So this is your first year playing fantasy football. You’ve already drafted your team, and you’ve had a couple weeks to sit back and watch your players tear it up on the field.
But maybe one of your players went down with an injury. Maybe you’ve already lost one week, and are panicking over whether or not your team can go the distance. Or maybe that competitive streak you never knew you had is making you want to cram a loss down Jim’s gullet this week because he won’t shut up about how good his team is.
Well here are some tips that could help overcome any early stumbling blocks, take you to the fantasy promised land or at least get Jim to shut his fat mouth.
The first thing to remember is championships are never won at the draft.
Using the waiver wire or trading with another team to pick up or drop players can make all the difference in the world.
The waiver wire is essentially a system where teams are placed in an order to get a chance at picking up a free agent player. If you want a specific player, you submit a claim. Once the deadline for waivers comes (in my league it’s Wednesday), as long as no one higher than you on the waiver wire wants that player, he’s yours. Though once you claim a player, you get sent to the bottom of the waiver wire. Of course, if you’re really savvy about who you’re looking to pick up, you could wait until waivers are over and grab a free agent without using your waiver position.
Trades can be trickier to pull off. It takes two to trade. So not only does any trade offer you make have to seem fair to you, it also has to seem fair to the other owner. Which means you have to account for any biases they may have about said player. You can try to “buy low” on a player if they’ve been having a rough couple of weeks, but eventually will rebound. Or if you have a player that’s doing great, but you expect them to come crashing back down to earth you can try to “sell high”. Or, if your league has a sucker, you can just try taking their best players for a song.

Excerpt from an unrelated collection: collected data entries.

/-- An assertion at t_q (R263): inside a window it waits for the window's end. -/
def Dev.tripQualified (d : Dev) (i tq : Nat) : Dev :=
  let x := d.tripOf i
  if x.blank.any (fun y => decide (y.1 ≤ tq) && decide (tq < y.2)) then
    d.setTrip i { x with asserted := true, blankHeld := x.blankHeld ++ [tq] }
  else (d.setTrip i { x with asserted := true }).tripAt i tq

/-- TRIP (R262, R263): the assertion held for FILT; inside a window it waits for the window's end. -/
def trip (i : Nat) (d : Dev) : Dev :=
  let x := d.tripOf i
  match x.held with
  | none => d
  | some s =>
    let tq := s + d.tripFilt i
    let d := d.advanceTo tq
    (d.setTrip i { x with held := none }).tripQualified i tq

/-- An assertion ignored for its window (R263, R287): it is counted, and the first of the epoch is pulsed at its t_q. -/
def Dev.tripBlanked (d : Dev) (i tq : Nat) : Dev :=
  let d := d.incIm (A.TRIP_CNT i) F.TRIP_CNT_BLANKED 1
  let e := d.epochAt tq
  if d.acc e (0x2F0000 + i) = 0 then (d.accRun e 0x2F0000 [opSet i 1]).protPulse (i / 4) (i % 4) (i % 4) 3 tq else d

/-- The first window of a trip ends at `w` (R263): the last assertion held stands if the input is still asserted; the others are
ignored. -/
def Dev.blankEnd (d : Dev) (i w : Nat) : Dev :=
  let x := d.tripOf i
  let d := d.setTrip i { x with blank := x.blank.tail, blankHeld := [] }
  let d := (if x.asserted then x.blankHeld.dropLast else x.blankHeld).foldl (fun d tq => d.tripBlanked i tq) d
  if x.asserted && !x.blankHeld.isEmpty then d.tripAt i w else d

/-- BLANK_WINDOW_END (R263). -/
def blankWindowEnd (i : Nat) (d : Dev) : Dev :=
  match (d.tripOf i).blank with
  | [] => d
  | (_, w) :: _ => (d.advanceTo w).blankEnd i w

/-- The pin bank of trip input `i` is not supplied (R484). The spec gives the sixteen trips and the sixteen banks and does not
say which supplies which: trip i goes with bank i (PRESUMED, log entry 41). -/
def Dev.tripUnpowered (d : Dev) (i : Nat) : Bool := d.pwr.banksOff.contains i

/-- TRIP_INPUT_TRANSITION (R262). An assertion already due is qualified before the new level is taken. -/
def tripInputTransition (i : Nat) (level : Bool) (t : Nat) (d : Dev) : Dev :=
  let x := d.tripOf i
  let d := match x.held with | some s => if s + d.tripFilt i ≤ t then trip i d else d | none => d
  let d := d.advanceTo t
  let x := d.tripOf i
  if level = x.level then d
  else if d.tripUnpowered i then d.setTrip i { x with level := level }
  else if d.lvb (A.TRIP_CFG i) F.TRIP_CFG_EN ∧ level = d.lvb (A.TRIP_CFG i) F.TRIP_CFG_POL then
    d.setTrip i { x with level := level, held := some t }
  else d.setTrip i { x with level := level, held := none, asserted := false }

/-- A write of TRIP_CTL (R265): a clear acts on every channel of the tile that holds the trip's cause. -/
def writeTripCtl (i : Nat) (v : Word) (d : Dev) : Dev :=
  let d := if fget v F.TRIP_CTL_CLR_REFUSED = 1 then d.setIm (A.TRIP_CTL i) F.TRIP_CTL_CLR_REFUSED 0 else d
  if fget v F.TRIP_CTL_CLEAR = 0 then d
  else
    let x := d.tripOf i
    if x.asserted then d.setIm (A.TRIP_CTL i) F.TRIP_CTL_CLR_REFUSED 1
    else ((d.setTrip i { x with tripped := false }).clearCauses (tilePcs (i / 4)) (2 ^ (i % 4))).protPulse (i / 4) (i % 4) (i % 4) 2 d.now

/-! ## Engine loss and debug halt (R266) -/

/-- The driven channels of a tile whose ENG_SAFE, or HALT_SAFE, is 1. -/
def Dev.safeChosen (d : Dev) (q : Nat) (f : Fld) : List Nat :=
  (tilePcs q).filter (fun pc => drivenMode (d.pcMode pc) && d.lvb (A.PCH_SAFE pc) f)

def Dev.setEng (d : Dev) (T : Nat) (e : Eng) : Dev := { d with eng := Tab.set d.eng T e }

/-- A pulse of the engine of kind 0x60 + `n` (R339). -/
def Dev.engPulse (d : Dev) (T n arg stamp : Nat) : Dev :=
  d.happen (engKey T) (tengPage T) n (srcEng d T (d.engOf T).dom) ⟨engId T, stamp, (0x60 + n + arg * 256) % 2 ^ 32⟩

/-- The pulse of a stop or a halt whose stamp had not come (R339). -/
def Dev.tellStop (d : Dev) (T : Nat) : Dev :=
  match (d.engOf T).unstamped with
  | some x => (d.setEng T { d.engOf T with unstamped := none }).engPulse T x.1 x.2 d.now
  | none => d

/-- ENGINE_LOSS_STAMP: the hearth island stamps the stop of tile `T`'s engine; the engine's own pulse carries the stamp (R266,
R339). On a pin tile cause 7 is set for a halt, 6 otherwise. -/
def engineLossStamp (T : Nat) (d : Dev) : Dev :=
  let q := T - 256
  let loss := d.tileOffline T || (d.engOf T).resetting
  let halt := (d.engOf T).st = .halted
  let d := d.tellStop T
  if T < 256 then d
  else if loss then
    let d := d.setCauses (d.safeChosen q F.PCH_SAFE_ENG_SAFE) 64 d.now
    d.protPulse q 32 4 1 d.now
  else if halt then
    let d := d.setCauses (d.safeChosen q F.PCH_SAFE_HALT_SAFE) 128 d.now
    d.protPulse q 32 4 3 d.now
  else d

/-- The engine of a pin tile is back: cause 6 goes when the tile is online again, 7 when it resumes. -/
def Dev.engineBack (d : Dev) (T : Nat) (resumed : Bool) : Dev :=
  if T < 256 then d
  else (d.clearCauses (tilePcs (T - 256)) (if resumed then 128 else 64)).protPulse (T - 256) 32 4 (if resumed then 4 else 2) d.now

/-! ## Axis commands (R271-R276) -/

/-- A hard stop (R273, R274): steps end, `bits` is set on the DRIVE channels at `t`. -/
def Dev.hardStop (d : Dev) (a t bits result : Nat) : Dev :=
  let seek := (d.axOf a).st = .homeSeek
  let d := d.endMove a (t + lambdaTU) result t .hardStop (decide seek)
  let drv := drivePcs d.live a
  let d := d.setAx a { d.axOf a with stopped := ((d.axOf a).stopped ++ d.causeSet drv bits).eraseDups }
  d.setCauses drv bits t

/-- The stamped transition at `t` makes chatter (R274): with those in (t − CHAT_W, t] there are more than CHAT_N. The latch waits
until the transition proves no narrow pulse (R226). -/
def Dev.chatterCheck (d : Dev) (pc t : Nat) : Dev :=
  let n := d.lv (A.PCH_LIM pc) F.PCH_LIM_CHAT_N
  let win := d.lv (A.PCH_LIM pc) F.PCH_LIM_CHAT_W * usTU
  let c := d.pcOf pc
  if n = 0 ∨ c.chatter ∨ c.chat.isSome ∨ (c.trs.filter (fun s => decide (t < s.1 + win))).length ≤ n then d
  else d.setPc pc { c with chat := some t }

/-- Chatter on a pin of an axis latched at `t` (R274). -/
def Dev.chatterLatch (d : Dev) (pc t : Nat) : Dev :=
  let d := (d.setPc pc { d.pcOf pc with chatter := true, chat := none }).pcItem pc t [opAdd 0xD4 1]
  let d := (tileAxes d.live (pc / 64)).foldl (fun d a =>
    if [lposPin d.live a, lnegPin d.live a, homePin d.live a].contains (some pc) then
      (d.pcItem pc t [opAdd 0xD0 1]).hardStop a t 32 9
    else d) d
  d.pcPulse pc 0x23 0 t

/-- The chatter of a tile's pins that stands by `t`, the minimum spacing having passed (R226, R274). -/
def Dev.settleChatter (d : Dev) (q t : Nat) : Dev :=
  ((tilePcs q).filter (fun pc => match (d.pcOf pc).chat with | some s => decide (s + pinSpacing pc ≤ t) | none => false)).foldl
    (fun d pc => match (d.pcOf pc).chat with | some s => d.chatterLatch pc s | none => d) d

/-- The step or the direction pin is in safe state. -/
def Dev.axSafe (d : Dev) (a : Nat) : Bool :=
  [stepPin d.live a, dirPin d.live a].any (fun p => match p with | some pc => d.safeHeld pc | none => false)

/-- A limit that lies ahead is active. -/
def Dev.aheadActive (d : Dev) (a : Nat) (neg : Bool) : Bool := d.limActive (if neg then lnegPin d.live a else lposPin d.live a)

/-- The direction of an axis once its edges still to come have been placed (R271). -/
def Axis.dirTarget (x : Axis) : Bool := match x.dirAt.getLast? with | some y => y.2 | none => x.dirLevel

/-- The direction changes 24 ns after `r` and the first step follows (R271); `T` is the instant asked for, r with AT = 0, `at_`
the driver's t_0 when the move is mirrored (R418). Answers t_0. -/
def Dev.planDir (d : Dev) (a : Nat) (neg : Bool) (T at_ : Option Nat) : Dev × Nat :=
  let r := d.now
  let x := d.axOf a
  let lvl := !neg
  let change := x.dirTarget != lvl
  let e := r + pinLead
  let pin := (dirPin d.live a).isSome
  let t1 := if change && pin then max e (e + d.lv (A.AX_TIME a) F.AX_TIME_DSETUP * nsTU) else e
  let t0 := match at_ with | some t => t | none => max t1 (T.getD r)
  let d := d.setAx a { x with
    dirAt := if change && pin then x.dirAt ++ [(e, lvl)] else x.dirAt, dirLevel := if pin then x.dirLevel else lvl, neg := neg }
  (if T.getD r < t0 then d.setIm (A.AX_STAT a) F.AX_STAT_LATE 1 else d, t0)

/-- GO (R271, R276): `at_` is the driver's t_0 of a mirrored move. Answers t_0 when the move is planned. -/
def Dev.axGo (d : Dev) (a steps pcru psta nr : Nat) (T at_ : Option Nat) : Dev × Option Nat :=
  let x := d.axOf a
  let w := d.live
  let neg := decide (sgn 32 steps < 0)
  let n := (sgn 32 steps).natAbs
  let spacing := match stepPin w a with | some pc => pinSpacing pc / nsTU | none => 0
  let ok := w.b (A.AX_OPT a) F.AX_OPT_EN && (stepPin w a).isSome && decide (pcru ≤ psta) &&
    decide (d.swidth a / nsTU + spacing ≤ pcru) && decide (1 ≤ n)
  if x.st ≠ .idle then (d.axResult a 0xA d.now, none)
  else if ok = false then (d.axResult a 0xE d.now, none)
  else if d.aheadActive a neg then (d.axResult a 0xB d.now, none)
  else if d.axSafe a then (d.axResult a 0xD d.now, none)
  else
    let r := d.planDir a neg T at_
    let d := r.1.setAx a { r.1.axOf a with st := .move, n := n, j := 0, tNext := r.2, nr := nr, pcru := pcru, psta := psta }
    (d, some r.2)

/-- HOME_GO (R275, R276). -/
def Dev.axHome (d : Dev) (a : Nat) (T at_ : Option Nat) : Dev × Option Nat :=
  let x := d.axOf a
  let w := d.live
  let neg := w.b (A.AX_OPT a) F.AX_OPT_HOME_DIR
  if x.st ≠ .idle then (d.axResult a 0xA d.now, none)
  else if w.b (A.AX_OPT a) F.AX_OPT_EN = false ∨ stepPin w a = none then (d.axResult a 0xE d.now, none)
  else if d.limActive (homePin w a) then (d.axResult a 0xC d.now, none)
  else if d.aheadActive a neg then (d.axResult a 0xB d.now, none)
  else if d.axSafe a then (d.axResult a 0xD d.now, none)
  else
    let r := d.planDir a neg T at_
    let hmax := w.f (A.AX_HMAX a) F.AX_HMAX_HMAX
    let d := r.1.setAx a { r.1.axOf a with st := .homeSeek, homed := false, n := hmax, j := 0, tNext := r.2 }
    (if hmax = 0 then d.endMove a 0 6 d.now .idle false else d, some r.2)

/-- ABORT, and STOP in HOME_SEEK (R272): no step at or after r + 24 ns. -/
def Dev.axAbort (d : Dev) (a : Nat) : Dev :=
  if (d.axOf a).moving then d.endMove a (d.now + pinLead) 7 d.now .idle false else d

/-- The index of the first step of a move not placed by `lim`, from step `j` at `t` on (R272). -/
def Axis.firstAfter (x : Axis) (lim : Nat) : Nat → Nat → Nat → Nat
  | 0, j, _ => j
  | fuel + 1, j, t => if j < x.n ∧ t ≤ lim then x.firstAfter lim fuel (j + 1) (t + axGap x.n x.nr x.pcru x.psta j * nsTU) else j

/-- STOP (R272). The gaps of the steps before j are the same under n and n′. -/
def Dev.axStop (d : Dev) (a : Nat) : Dev :=
  let x := d.axOf a
  if x.st = .homeSeek then d.axAbort a
  else if x.st = .move then
    let j := x.firstAfter (d.now + pinLead) stepFuel x.j x.tNext
    d.setAx a { x with n := min x.n (j + 1 + min j x.nr) }
  else d

/-- CLR (R257, R274): the causes go from the channels the axis set them on, unless another axis has set them there too. -/
def Dev.axClr (d : Dev) (a : Nat) : Dev :=
  let w := d.live
  let pins := [lposPin w a, lnegPin w a, homePin w a].filterMap id
  let quiet := (pins.filter (fun pc => (d.pcOf pc).chatter)).all (fun pc =>
    match (d.pcOf pc).trs.head? with | some t => decide (t.1 + d.lv (A.PCH_LIM pc) F.PCH_LIM_CHAT_W * usTU ≤ d.now) | none => true)
  if d.limActive (lposPin w a) ∨ d.limActive (lnegPin w a) ∨ quiet = false then d.setIm (A.AX_STAT a) F.AX_STAT_CLR_REFUSED 1
  else
    let d := pins.foldl (fun d pc => d.setPc pc { d.pcOf pc with chatter := false }) d
    let x := d.axOf a
    let d := d.setAx a { x with st := if x.st = .hardStop then .idle else x.st, stopped := [] }
    let others := (d.axes.filter (fun y => y.1 != a)).flatMap (·.2.stopped)
    d.clearCauses (x.stopped.filter (fun pc => !(others.contains pc))) 48

/-- The command bits of AX_CMD. -/
def axBits (v : Word) : Nat := v.toNat / 2 ^ 24 % 32

/-- Carries out one AX_CMD command with its move values (R271-R275); answers the instant it was applied at. -/
def Dev.axDo (d : Dev) (a steps pcru psta : Nat) (T : Nat) (v : Word) (at_ : Option Nat) : Dev × Option Nat :=
  let Tv := if fget v F.AX_CMD_AT = 1 then some T else none
  match axBits v with
  | 1 => d.axGo a steps pcru psta (fget v F.AX_CMD_NR) Tv at_
  | 2 => d.axHome a Tv at_
  | 4 => (d.axStop a, none)
  | 8 => (d.axAbort a, none)
  | 16 => (d.axClr a, none)
  | _ => (d, none)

Ok, so now you’ve got the players you want, but maybe you’re torn between two or three player to start this week. Here’s some things you want to look for in order to make your best guess at playing the right players.
This could possibly be the most important factor in making your decision. The saying goes “volume is king” and that mantra has helped people win their leagues for years. The more times your player gets the ball, the better opportunities he has to get you points. Plain and simple.
For Wide Receivers, the key factors are “targets” and “receptions”. For Running Backs, it’s “carries” as well as targets and receptions.
Keep in mind that the game script, or situation, can affect the workload of some players. For example, if a Running Back doesn’t normally catch passes, and his team is down late in the game, he’s less likely to get the ball. Or if a Wide Receiver’s team is up big, they’ll probably run the ball a lot and the receiver isn’t going to see as many passes go his way.
Most experts will tell you that playing against the right defensive matchup is nearly pointless. I disagree, and consider the matchup a great tiebreaker between two players you’re considering on starting.
A player’s odds of having a good game against an elite defense (this year’s Chicago Bears), are less than they would be against a horrible defense (this year’s Miami Dolphins).
Sounds like common sense? I think so too. Sometimes, it’s best not to overthink it.
This is probably the most involved thing to factor, and would be best served for the people who want to make Jim eat crow. This could also be considered an in depth assessment of your defensive matchups, as well as your player’s workload.
Do the defenses you have to worry about this week play better against the pass than the run? Or vice versa? Do they have any new injuries that open up a better opportunity for your player? Does their best Cornerback shadow receivers, or only play one side of the field?
How about your players, specifically? Do they run the ball AND catch passes? Do they perform better in the slot, or out wide? Did their Quarterback go down with an injury, and the backup prefers to look in another direction when throwing the ball?
What’s the weather like? Is it torrential rain? How does your player perform in the cold? What kind of music do they listen to while warming up? What did they have for breakfast?
Ok, those last two were just me, screwing around. But if you really, truly want to make the best guess as to who to start, there’s a good bit of homework to do.
There are two things to remember that are more important than anything I’ve mentioned so far;
First, you’re still making a guess. Nothing is guaranteed. Players can get injured mid game and completely shatter your hopes and dreams. Players can also defy the odds and have a great game or a horrible game. Sometimes, no matter how much homework you do, there’s no way to predict those things.
Second, HAVE FUN! Dont take this too seriously. Set your lineup, and watch the games. Invite your friends over, order some wings, have a beer (if you’re old enough), and enjoy each other’s company. If all you’re going to do is stress about winning that week, you might just be your own league’s “Jim”.